Top of Provided records

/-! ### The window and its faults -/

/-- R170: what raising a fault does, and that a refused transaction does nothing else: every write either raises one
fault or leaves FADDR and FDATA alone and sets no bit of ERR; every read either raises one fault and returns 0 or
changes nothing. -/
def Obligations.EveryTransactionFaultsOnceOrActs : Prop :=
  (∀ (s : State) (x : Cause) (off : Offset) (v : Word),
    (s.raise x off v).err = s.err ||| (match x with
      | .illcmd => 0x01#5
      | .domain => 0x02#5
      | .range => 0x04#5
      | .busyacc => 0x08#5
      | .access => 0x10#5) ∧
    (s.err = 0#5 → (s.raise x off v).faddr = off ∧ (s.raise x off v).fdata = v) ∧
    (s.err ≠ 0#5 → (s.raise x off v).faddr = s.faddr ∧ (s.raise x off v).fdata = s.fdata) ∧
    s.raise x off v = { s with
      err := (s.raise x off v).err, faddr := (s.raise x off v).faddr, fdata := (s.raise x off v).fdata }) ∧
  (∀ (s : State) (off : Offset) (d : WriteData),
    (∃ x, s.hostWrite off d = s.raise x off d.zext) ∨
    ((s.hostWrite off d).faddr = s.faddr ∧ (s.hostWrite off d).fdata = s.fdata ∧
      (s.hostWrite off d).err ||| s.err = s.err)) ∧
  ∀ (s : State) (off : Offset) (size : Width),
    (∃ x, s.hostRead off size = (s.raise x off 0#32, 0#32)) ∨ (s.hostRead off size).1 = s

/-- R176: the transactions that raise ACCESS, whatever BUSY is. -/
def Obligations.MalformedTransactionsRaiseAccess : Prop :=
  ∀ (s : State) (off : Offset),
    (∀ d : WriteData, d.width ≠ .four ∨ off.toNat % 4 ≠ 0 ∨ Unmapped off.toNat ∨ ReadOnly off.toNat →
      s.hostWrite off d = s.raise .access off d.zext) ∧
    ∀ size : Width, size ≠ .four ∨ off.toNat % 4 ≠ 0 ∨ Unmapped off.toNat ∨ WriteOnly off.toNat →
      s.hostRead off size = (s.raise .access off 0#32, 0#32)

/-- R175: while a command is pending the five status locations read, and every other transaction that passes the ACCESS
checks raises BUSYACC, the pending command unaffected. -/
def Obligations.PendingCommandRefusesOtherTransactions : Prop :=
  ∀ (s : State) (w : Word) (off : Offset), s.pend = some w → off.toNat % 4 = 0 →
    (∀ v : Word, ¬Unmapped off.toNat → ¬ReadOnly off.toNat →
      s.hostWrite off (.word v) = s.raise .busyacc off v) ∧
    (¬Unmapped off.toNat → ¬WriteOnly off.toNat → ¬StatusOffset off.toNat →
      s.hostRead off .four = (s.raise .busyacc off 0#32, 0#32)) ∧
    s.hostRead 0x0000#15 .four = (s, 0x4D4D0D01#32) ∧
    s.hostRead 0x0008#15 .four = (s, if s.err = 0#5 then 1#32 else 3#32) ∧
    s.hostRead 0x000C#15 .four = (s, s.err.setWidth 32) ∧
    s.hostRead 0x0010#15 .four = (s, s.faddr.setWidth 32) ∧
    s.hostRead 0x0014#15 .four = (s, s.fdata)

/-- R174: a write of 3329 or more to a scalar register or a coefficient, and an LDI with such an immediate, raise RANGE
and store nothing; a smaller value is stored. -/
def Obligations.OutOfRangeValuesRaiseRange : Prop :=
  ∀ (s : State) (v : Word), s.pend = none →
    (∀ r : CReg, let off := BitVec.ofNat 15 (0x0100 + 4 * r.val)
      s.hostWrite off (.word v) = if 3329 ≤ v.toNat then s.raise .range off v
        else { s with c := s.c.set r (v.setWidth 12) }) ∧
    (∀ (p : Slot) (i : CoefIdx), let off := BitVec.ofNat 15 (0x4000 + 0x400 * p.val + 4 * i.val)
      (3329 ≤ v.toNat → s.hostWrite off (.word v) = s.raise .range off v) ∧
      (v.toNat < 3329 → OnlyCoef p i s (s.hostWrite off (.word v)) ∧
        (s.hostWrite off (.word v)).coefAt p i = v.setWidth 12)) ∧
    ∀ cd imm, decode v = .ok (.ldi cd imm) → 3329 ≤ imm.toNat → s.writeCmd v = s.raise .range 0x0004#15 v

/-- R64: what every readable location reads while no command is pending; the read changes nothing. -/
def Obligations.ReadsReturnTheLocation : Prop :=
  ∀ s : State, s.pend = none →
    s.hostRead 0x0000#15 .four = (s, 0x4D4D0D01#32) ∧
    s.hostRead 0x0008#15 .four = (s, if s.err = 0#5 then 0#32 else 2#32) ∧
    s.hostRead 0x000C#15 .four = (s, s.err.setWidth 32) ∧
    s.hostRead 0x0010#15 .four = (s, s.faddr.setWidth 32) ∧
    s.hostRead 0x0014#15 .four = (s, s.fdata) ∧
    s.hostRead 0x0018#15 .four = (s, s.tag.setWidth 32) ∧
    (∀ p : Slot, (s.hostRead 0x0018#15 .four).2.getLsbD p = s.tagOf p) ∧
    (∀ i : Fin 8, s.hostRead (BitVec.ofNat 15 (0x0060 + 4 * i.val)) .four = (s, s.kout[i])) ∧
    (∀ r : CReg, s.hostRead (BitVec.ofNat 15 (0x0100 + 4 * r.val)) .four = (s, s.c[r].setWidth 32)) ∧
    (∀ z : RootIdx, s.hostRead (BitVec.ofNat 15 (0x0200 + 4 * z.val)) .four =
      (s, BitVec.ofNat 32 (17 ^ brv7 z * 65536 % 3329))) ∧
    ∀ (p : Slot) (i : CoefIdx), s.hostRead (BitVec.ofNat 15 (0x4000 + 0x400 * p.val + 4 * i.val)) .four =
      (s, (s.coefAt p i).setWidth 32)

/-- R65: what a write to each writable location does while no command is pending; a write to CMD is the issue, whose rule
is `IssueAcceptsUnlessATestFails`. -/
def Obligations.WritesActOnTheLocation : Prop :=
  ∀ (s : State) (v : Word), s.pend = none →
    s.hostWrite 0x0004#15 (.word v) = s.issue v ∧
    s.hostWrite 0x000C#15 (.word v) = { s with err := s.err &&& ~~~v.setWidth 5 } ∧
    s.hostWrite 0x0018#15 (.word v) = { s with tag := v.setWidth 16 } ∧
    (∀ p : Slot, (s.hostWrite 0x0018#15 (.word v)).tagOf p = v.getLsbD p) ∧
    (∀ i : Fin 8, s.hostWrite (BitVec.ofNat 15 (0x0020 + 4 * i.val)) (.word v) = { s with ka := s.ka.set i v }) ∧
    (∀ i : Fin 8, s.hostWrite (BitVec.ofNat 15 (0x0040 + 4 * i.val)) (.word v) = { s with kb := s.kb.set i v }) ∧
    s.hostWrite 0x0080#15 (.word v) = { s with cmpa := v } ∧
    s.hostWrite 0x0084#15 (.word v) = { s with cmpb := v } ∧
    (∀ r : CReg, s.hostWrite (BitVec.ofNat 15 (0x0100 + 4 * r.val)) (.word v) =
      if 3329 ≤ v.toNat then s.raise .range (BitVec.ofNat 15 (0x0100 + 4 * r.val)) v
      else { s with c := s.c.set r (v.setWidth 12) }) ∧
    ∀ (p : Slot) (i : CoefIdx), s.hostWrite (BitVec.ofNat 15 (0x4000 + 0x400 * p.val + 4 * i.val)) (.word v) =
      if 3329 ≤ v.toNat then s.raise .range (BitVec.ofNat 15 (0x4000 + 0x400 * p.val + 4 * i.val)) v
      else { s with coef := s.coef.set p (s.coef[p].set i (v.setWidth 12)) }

Bottom of Provided records

Leaving out every line before the one with "if 3329 ≤ v.toNat then s.raise .range (BitVec.ofNat 15 (0x4000", print the rest of the listing above exactly, through its final line.

      if 3329 ≤ v.toNat then s.raise .range (BitVec.ofNat 15 (0x4000 + 0x400 * p.val + 4 * i.val)) v
      else { s with coef := s.coef.set p (s.coef[p].set i (v.setWidth 12)) }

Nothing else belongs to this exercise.